If it has to be gold - it's going to be very hard. Processes that leave a single atomic layer rely on self limiting processes where the substrate (gold powder in your case) catalyzes a chemical reaction on the bare surface, but not on the areas that are already coated (such is the growth of grphene on copper). And gold is particularly bad at this because it is a noble metal, therefore a poor catalyst.

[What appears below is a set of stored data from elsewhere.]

theorem execResilverDone_good (frc : km.part .frc) (out : km.part .out) (tim : km.part .tim) (mem : km.part .mem)
    (dram : km.part .dram) (hDEP_MODE_CHECK_DEP_PENDING : km.fld R.DEP.MODE_CHECK.DEP_PENDING)
    (hDEP_MODE_CHECK_EPOCH_PENDING : km.fld R.DEP.MODE_CHECK.EPOCH_PENDING)
    (hDEP_MODE_CHECK_FIELDS : km.fld R.DEP.MODE_CHECK.FIELDS) (hDEP_MODE_CHECK_RULE : km.fld R.DEP.MODE_CHECK.RULE)
    (hDEP_MODE_CHECK_VALID : km.fld R.DEP.MODE_CHECK.VALID)
    (hDEP_MODE_CTRL_FB_VALID : km.fld R.DEP.MODE_CTRL.FB_VALID)
    (hLOG_LOG_ADDR_LO_ADDR : ∀ a, km.fld (R.LOG.LOG_ADDR_LO.ADDR a))
    (hLOG_LOG_INFO_ADDR_HI : ∀ a, km.fld (R.LOG.LOG_INFO.ADDR_HI a))
    (hLOG_LOG_INFO_ARRAY : ∀ a, km.fld (R.LOG.LOG_INFO.ARRAY a))
    (hLOG_LOG_INFO_BYTES : ∀ a, km.fld (R.LOG.LOG_INFO.BYTES a))
    (hLOG_LOG_INFO_CHANNEL : ∀ a, km.fld (R.LOG.LOG_INFO.CHANNEL a))
    (hLOG_LOG_INFO_CODE : ∀ a, km.fld (R.LOG.LOG_INFO.CODE a))
    (hLOG_LOG_INFO_PORT : ∀ a, km.fld (R.LOG.LOG_INFO.PORT a))
    (hLOG_LOG_INFO_SRAM : ∀ a, km.fld (R.LOG.LOG_INFO.SRAM a))
    (hLOG_LOG_TIME_HI_NS : ∀ a, km.fld (R.LOG.LOG_TIME_HI.NS a))
    (hLOG_LOG_TIME_LO_NS : ∀ a, km.fld (R.LOG.LOG_TIME_LO.NS a))
    (hMEM_CH_STAT_FILLED : ∀ a, km.fld (R.MEM.CH_STAT.FILLED a))
    (hMEM_CH_STAT_MIRROR_OK : ∀ a, km.fld (R.MEM.CH_STAT.MIRROR_OK a))
    (hMEM_CH_STAT_STATE : ∀ a, km.fld (R.MEM.CH_STAT.STATE a))
    (hPAR_DRAM_ERR_CNT_COUNT : km.fld R.PAR.DRAM_ERR_CNT.COUNT) (hPAR_LOG_STAT_NEXT : km.fld R.PAR.LOG_STAT.NEXT)
    (hPAR_LOG_STAT_TOTAL : km.fld R.PAR.LOG_STAT.TOTAL) (hPAR_LOG_STAT_WRAPPED : km.fld R.PAR.LOG_STAT.WRAPPED)
    (hPG_ERR_ADDR_HI : ∀ a, km.fld (R.PG.ERR_ADDR_HI a)) (hPG_ERR_ADDR_LO : ∀ a, km.fld (R.PG.ERR_ADDR_LO a))
    (hPG_ERR_CODE : ∀ a, km.fld (R.PG.ERR_CODE a)) (hPG_ERR_COUNT : ∀ a, km.fld (R.PG.ERR_COUNT a))
    (hPG_ERR_OVERFLOW : ∀ a, km.fld (R.PG.ERR_OVERFLOW a)) (hPG_ERR_SOURCE : ∀ a, km.fld (R.PG.ERR_SOURCE a))
    (hPG_ERR_VALID : ∀ a, km.fld (R.PG.ERR_VALID a)) (hPG_EVT_PEND : ∀ a, km.fld (R.PG.EVT_PEND a))
    (hPG_FAULT : ∀ a, km.fld (R.PG.FAULT a)) (hTIM_DOM_OFFSET_OFFSET : ∀ a, km.fld (R.TIM.DOM_OFFSET.OFFSET a))
    (hTIM_DOM_RATE_RATE : ∀ a, km.fld (R.TIM.DOM_RATE.RATE a)) (c t : Nat) (s : State) (hs : s.Keeps km pq) : ∀ st, execResilverDone c t s = .next st → st.Keeps km pq := by
  unfold execResilverDone
  refine run_good hs (fun s hs => ?_)
  repeat' first
    | with_reducible assumption
    | with_reducible exact hLOG_LOG_ADDR_LO_ADDR _
    | with_reducible exact hLOG_LOG_INFO_ADDR_HI _
    | with_reducible exact hLOG_LOG_INFO_ARRAY _
    | with_reducible exact hLOG_LOG_INFO_BYTES _
    | with_reducible exact hLOG_LOG_INFO_CHANNEL _
    | with_reducible exact hLOG_LOG_INFO_CODE _
    | with_reducible exact hLOG_LOG_INFO_PORT _
    | with_reducible exact hLOG_LOG_INFO_SRAM _
    | with_reducible exact hLOG_LOG_TIME_HI_NS _
    | with_reducible exact hLOG_LOG_TIME_LO_NS _
    | with_reducible exact hMEM_CH_STAT_FILLED _
    | with_reducible exact hMEM_CH_STAT_MIRROR_OK _
    | with_reducible exact hMEM_CH_STAT_STATE _
    | with_reducible exact hPG_ERR_ADDR_HI _
    | with_reducible exact hPG_ERR_ADDR_LO _
    | with_reducible exact hPG_ERR_CODE _
    | with_reducible exact hPG_ERR_COUNT _
    | with_reducible exact hPG_ERR_OVERFLOW _
    | with_reducible exact hPG_ERR_SOURCE _
    | with_reducible exact hPG_ERR_VALID _
    | with_reducible exact hPG_EVT_PEND _
    | with_reducible exact hPG_FAULT _
    | with_reducible exact hTIM_DOM_OFFSET_OFFSET _
    | with_reducible exact hTIM_DOM_RATE_RATE _
    | (intro _)
    | with_reducible apply State.tick_good
    | with_reducible apply State.resilverDone_good

theorem execRetrainStart_good (frc : km.part .frc) (tim : km.part .tim) (mem : km.part .mem)
    (hTIM_DOM_OFFSET_OFFSET : ∀ a, km.fld (R.TIM.DOM_OFFSET.OFFSET a))
    (hTIM_DOM_RATE_RATE : ∀ a, km.fld (R.TIM.DOM_RATE.RATE a)) (c t : Nat) (s : State) (hs : s.Keeps km pq) : ∀ st, execRetrainStart c t s = .next st → st.Keeps km pq := by
  unfold execRetrainStart
  refine run_good hs (fun s hs => ?_)
  repeat' first
    | with_reducible assumption
    | with_reducible exact hTIM_DOM_OFFSET_OFFSET _
    | with_reducible exact hTIM_DOM_RATE_RATE _
    | (intro _)
    | with_reducible apply State.tick_good
    | with_reducible apply State.retrainStart_good

theorem execRetrainEnd_good (frc : km.part .frc) (out : km.part .out) (tim : km.part .tim) (mem : km.part .mem)
    (hMEM_CH_STAT_MARGIN : ∀ a, km.fld (R.MEM.CH_STAT.MARGIN a))
    (hMEM_CH_STAT_MIRROR_OK : ∀ a, km.fld (R.MEM.CH_STAT.MIRROR_OK a))
    (hMEM_CH_STAT_STATE : ∀ a, km.fld (R.MEM.CH_STAT.STATE a))
    (hMEM_TRAIN_CNT_DONE : ∀ a, km.fld (R.MEM.TRAIN_CNT.DONE a))
    (hMEM_TRAIN_CNT_FAILED : ∀ a, km.fld (R.MEM.TRAIN_CNT.FAILED a)) (hPG_EVT_PEND : ∀ a, km.fld (R.PG.EVT_PEND a))
    (hTIM_DOM_OFFSET_OFFSET : ∀ a, km.fld (R.TIM.DOM_OFFSET.OFFSET a))
    (hTIM_DOM_RATE_RATE : ∀ a, km.fld (R.TIM.DOM_RATE.RATE a)) (c : Nat) (margin : Option Nat) (t : Nat) (s : State)
    (hs : s.Keeps km pq) : ∀ st, execRetrainEnd c margin t s = .next st → st.Keeps km pq := by
  unfold execRetrainEnd
  refine run_good hs (fun s hs => ?_)
  repeat' first
    | with_reducible assumption
    | with_reducible exact hMEM_CH_STAT_MARGIN _
    | with_reducible exact hMEM_CH_STAT_MIRROR_OK _
    | with_reducible exact hMEM_CH_STAT_STATE _
    | with_reducible exact hMEM_TRAIN_CNT_DONE _
    | with_reducible exact hMEM_TRAIN_CNT_FAILED _
    | with_reducible exact hPG_EVT_PEND _
    | with_reducible exact hTIM_DOM_OFFSET_OFFSET _
    | with_reducible exact hTIM_DOM_RATE_RATE _
    | (intro _)
    | with_reducible apply State.tick_good
    | with_reducible apply State.retrainEnd_good

theorem execRetrainNow_good (frc : km.part .frc) (mem : km.part .mem) (c t : Nat) (s : State) (hs : s.Keeps km pq) : ∀ st, execRetrainNow c t s = .next st → st.Keeps km pq := by
  unfold execRetrainNow
  refine run_good hs (fun s hs => ?_)
  repeat' first
    | with_reducible assumption
    | (intro _)
    | with_reducible apply State.tick_good
    | with_reducible apply State.retrainNow_good

theorem execSrEnter_good (frc : km.part .frc) (out : km.part .out) (tim : km.part .tim) (mem : km.part .mem)
    (hDEP_MODE_CHECK_DEP_PENDING : km.fld R.DEP.MODE_CHECK.DEP_PENDING)
    (hDEP_MODE_CHECK_EPOCH_PENDING : km.fld R.DEP.MODE_CHECK.EPOCH_PENDING)
    (hDEP_MODE_CHECK_FIELDS : km.fld R.DEP.MODE_CHECK.FIELDS) (hDEP_MODE_CHECK_RULE : km.fld R.DEP.MODE_CHECK.RULE)
    (hDEP_MODE_CHECK_VALID : km.fld R.DEP.MODE_CHECK.VALID)
    (hDEP_MODE_CTRL_FB_VALID : km.fld R.DEP.MODE_CTRL.FB_VALID) (hMEM_CH_CTRL_SR : ∀ a, km.fld (R.MEM.CH_CTRL.SR a))
    (hMEM_CH_STAT_STATE : ∀ a, km.fld (R.MEM.CH_STAT.STATE a)) (hPG_ERR_ADDR_HI : ∀ a, km.fld (R.PG.ERR_ADDR_HI a))
    (hPG_ERR_ADDR_LO : ∀ a, km.fld (R.PG.ERR_ADDR_LO a)) (hPG_ERR_CODE : ∀ a, km.fld (R.PG.ERR_CODE a))
    (hPG_ERR_COUNT : ∀ a, km.fld (R.PG.ERR_COUNT a)) (hPG_ERR_OVERFLOW : ∀ a, km.fld (R.PG.ERR_OVERFLOW a))
    (hPG_ERR_SOURCE : ∀ a, km.fld (R.PG.ERR_SOURCE a)) (hPG_ERR_VALID : ∀ a, km.fld (R.PG.ERR_VALID a))
    (hPG_EVT_PEND : ∀ a, km.fld (R.PG.EVT_PEND a)) (hPG_FAULT : ∀ a, km.fld (R.PG.FAULT a))
    (hTIM_DOM_OFFSET_OFFSET : ∀ a, km.fld (R.TIM.DOM_OFFSET.OFFSET a))
    (hTIM_DOM_RATE_RATE : ∀ a, km.fld (R.TIM.DOM_RATE.RATE a)) (c t : Nat) (s : State) (hs : s.Keeps km pq) : ∀ st, execSrEnter c t s = .next st → st.Keeps km pq := by
  unfold execSrEnter
  refine run_good hs (fun s hs => ?_)
  repeat' first
    | with_reducible assumption
    | with_reducible exact hMEM_CH_CTRL_SR _
    | with_reducible exact hMEM_CH_STAT_STATE _
    | with_reducible exact hPG_ERR_ADDR_HI _
    | with_reducible exact hPG_ERR_ADDR_LO _
    | with_reducible exact hPG_ERR_CODE _
    | with_reducible exact hPG_ERR_COUNT _
    | with_reducible exact hPG_ERR_OVERFLOW _
    | with_reducible exact hPG_ERR_SOURCE _
    | with_reducible exact hPG_ERR_VALID _
    | with_reducible exact hPG_EVT_PEND _
    | with_reducible exact hPG_FAULT _
    | with_reducible exact hTIM_DOM_OFFSET_OFFSET _
    | with_reducible exact hTIM_DOM_RATE_RATE _
    | (intro _)
    | with_reducible apply State.tick_good
    | with_reducible apply State.srEnter_good

theorem execSrExit_good (frc : km.part .frc) (out : km.part .out) (tim : km.part .tim) (mem : km.part .mem)
    (hDEP_MODE_CHECK_DEP_PENDING : km.fld R.DEP.MODE_CHECK.DEP_PENDING)
    (hDEP_MODE_CHECK_EPOCH_PENDING : km.fld R.DEP.MODE_CHECK.EPOCH_PENDING)
    (hDEP_MODE_CHECK_FIELDS : km.fld R.DEP.MODE_CHECK.FIELDS) (hDEP_MODE_CHECK_RULE : km.fld R.DEP.MODE_CHECK.RULE)
    (hDEP_MODE_CHECK_VALID : km.fld R.DEP.MODE_CHECK.VALID)
    (hDEP_MODE_CTRL_FB_VALID : km.fld R.DEP.MODE_CTRL.FB_VALID) (hMEM_CH_CTRL_SR : ∀ a, km.fld (R.MEM.CH_CTRL.SR a))
    (hMEM_CH_STAT_FILLED : ∀ a, km.fld (R.MEM.CH_STAT.FILLED a))
    (hMEM_CH_STAT_MIRROR_OK : ∀ a, km.fld (R.MEM.CH_STAT.MIRROR_OK a))
    (hMEM_CH_STAT_STATE : ∀ a, km.fld (R.MEM.CH_STAT.STATE a)) (hPG_EVT_PEND : ∀ a, km.fld (R.PG.EVT_PEND a))
    (hPG_FAULT : ∀ a, km.fld (R.PG.FAULT a)) (hTIM_DOM_OFFSET_OFFSET : ∀ a, km.fld (R.TIM.DOM_OFFSET.OFFSET a))
    (hTIM_DOM_RATE_RATE : ∀ a, km.fld (R.TIM.DOM_RATE.RATE a)) (c t : Nat) (s : State) (hs : s.Keeps km pq) : ∀ st, execSrExit c t s = .next st → st.Keeps km pq := by
  unfold execSrExit
  refine run_good hs (fun s hs => ?_)
  repeat' first
    | with_reducible assumption
    | with_reducible exact hMEM_CH_CTRL_SR _
    | with_reducible exact hMEM_CH_STAT_FILLED _
    | with_reducible exact hMEM_CH_STAT_MIRROR_OK _
    | with_reducible exact hMEM_CH_STAT_STATE _
    | with_reducible exact hPG_EVT_PEND _
    | with_reducible exact hPG_FAULT _
    | with_reducible exact hTIM_DOM_OFFSET_OFFSET _
    | with_reducible exact hTIM_DOM_RATE_RATE _
    | (intro _)
    | with_reducible apply State.tick_good
    | with_reducible apply State.srExit_good

theorem execOfflineChannel_good (frc : km.part .frc) (out : km.part .out) (tim : km.part .tim) (mem : km.part .mem)
    (dram : km.part .dram) (hDEP_MODE_CHECK_DEP_PENDING : km.fld R.DEP.MODE_CHECK.DEP_PENDING)
    (hDEP_MODE_CHECK_EPOCH_PENDING : km.fld R.DEP.MODE_CHECK.EPOCH_PENDING)
    (hDEP_MODE_CHECK_FIELDS : km.fld R.DEP.MODE_CHECK.FIELDS) (hDEP_MODE_CHECK_RULE : km.fld R.DEP.MODE_CHECK.RULE)
    (hDEP_MODE_CHECK_VALID : km.fld R.DEP.MODE_CHECK.VALID)
    (hDEP_MODE_CTRL_FB_VALID : km.fld R.DEP.MODE_CTRL.FB_VALID)
    (hMEM_CH_STAT_FILLED : ∀ a, km.fld (R.MEM.CH_STAT.FILLED a))
    (hMEM_CH_STAT_MIRROR_OK : ∀ a, km.fld (R.MEM.CH_STAT.MIRROR_OK a))
    (hMEM_CH_STAT_STATE : ∀ a, km.fld (R.MEM.CH_STAT.STATE a)) (hPG_EVT_PEND : ∀ a, km.fld (R.PG.EVT_PEND a))
    (hPG_FAULT : ∀ a, km.fld (R.PG.FAULT a)) (hTIM_DOM_OFFSET_OFFSET : ∀ a, km.fld (R.TIM.DOM_OFFSET.OFFSET a))
    (hTIM_DOM_RATE_RATE : ∀ a, km.fld (R.TIM.DOM_RATE.RATE a)) (c t : Nat) (s : State) (hs : s.Keeps km pq) : ∀ st, execOfflineChannel c t s = .next st → st.Keeps km pq := by
  unfold execOfflineChannel
  refine run_good hs (fun s hs => ?_)
  repeat' first
    | with_reducible assumption
    | with_reducible exact hMEM_CH_STAT_FILLED _
    | with_reducible exact hMEM_CH_STAT_MIRROR_OK _
    | with_reducible exact hMEM_CH_STAT_STATE _
    | with_reducible exact hPG_EVT_PEND _
    | with_reducible exact hPG_FAULT _
    | with_reducible exact hTIM_DOM_OFFSET_OFFSET _
    | with_reducible exact hTIM_DOM_RATE_RATE _
    | (intro _)
    | with_reducible apply State.tick_good
    | with_reducible apply State.chOffline_good

theorem execReturnChannel_good (frc : km.part .frc) (out : km.part .out) (tim : km.part .tim) (mem : km.part .mem)
    (hDEP_MODE_CHECK_DEP_PENDING : km.fld R.DEP.MODE_CHECK.DEP_PENDING)
    (hDEP_MODE_CHECK_EPOCH_PENDING : km.fld R.DEP.MODE_CHECK.EPOCH_PENDING)
    (hDEP_MODE_CHECK_FIELDS : km.fld R.DEP.MODE_CHECK.FIELDS) (hDEP_MODE_CHECK_RULE : km.fld R.DEP.MODE_CHECK.RULE)
    (hDEP_MODE_CHECK_VALID : km.fld R.DEP.MODE_CHECK.VALID)
    (hDEP_MODE_CTRL_FB_VALID : km.fld R.DEP.MODE_CTRL.FB_VALID)
    (hMEM_CH_STAT_STATE : ∀ a, km.fld (R.MEM.CH_STAT.STATE a)) (hPG_EVT_PEND : ∀ a, km.fld (R.PG.EVT_PEND a))
    (hPG_FAULT : ∀ a, km.fld (R.PG.FAULT a)) (hTIM_DOM_OFFSET_OFFSET : ∀ a, km.fld (R.TIM.DOM_OFFSET.OFFSET a))
    (hTIM_DOM_RATE_RATE : ∀ a, km.fld (R.TIM.DOM_RATE.RATE a)) (c t : Nat) (s : State) (hs : s.Keeps km pq) : ∀ st, execReturnChannel c t s = .next st → st.Keeps km pq := by
  unfold execReturnChannel
  refine run_good hs (fun s hs => ?_)
  repeat' first
    | with_reducible assumption
    | with_reducible exact hMEM_CH_STAT_STATE _
    | with_reducible exact hPG_EVT_PEND _
    | with_reducible exact hPG_FAULT _
    | with_reducible exact hTIM_DOM_OFFSET_OFFSET _
    | with_reducible exact hTIM_DOM_RATE_RATE _
    | (intro _)
    | with_reducible apply State.tick_good
    | with_reducible apply State.chReturn_good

Other deposition methods, such as MBE (molecular beam epitaxy, works by sublimating material by e-beam or resistive heating) or PLD (pulsed laser deposition, where a powerful laser pulse ablates small amounts of matter onto a substrate) or sputtering (eroding material from a "target" source onto a "substrate" using bombardment by energetic particles), can deposit atoms slowly enough that a film with an average thickness of one atom can be reached. Whether the film can be heated to coat the surface uniformly depends on the chemistry and interactions between the substrate and the deposited species (basically on the surface tension). Films that grow in the Volmer–Weber mode will form islands and never a uniform film.
All of the above refers to continuous, single crystal substrate. Growing things on powder is much worse, because heating the powder to increase the mobility of the coating atoms to make the film uniform will allow them to diffuse between the gold grains and into the "bulk" of the powder cube.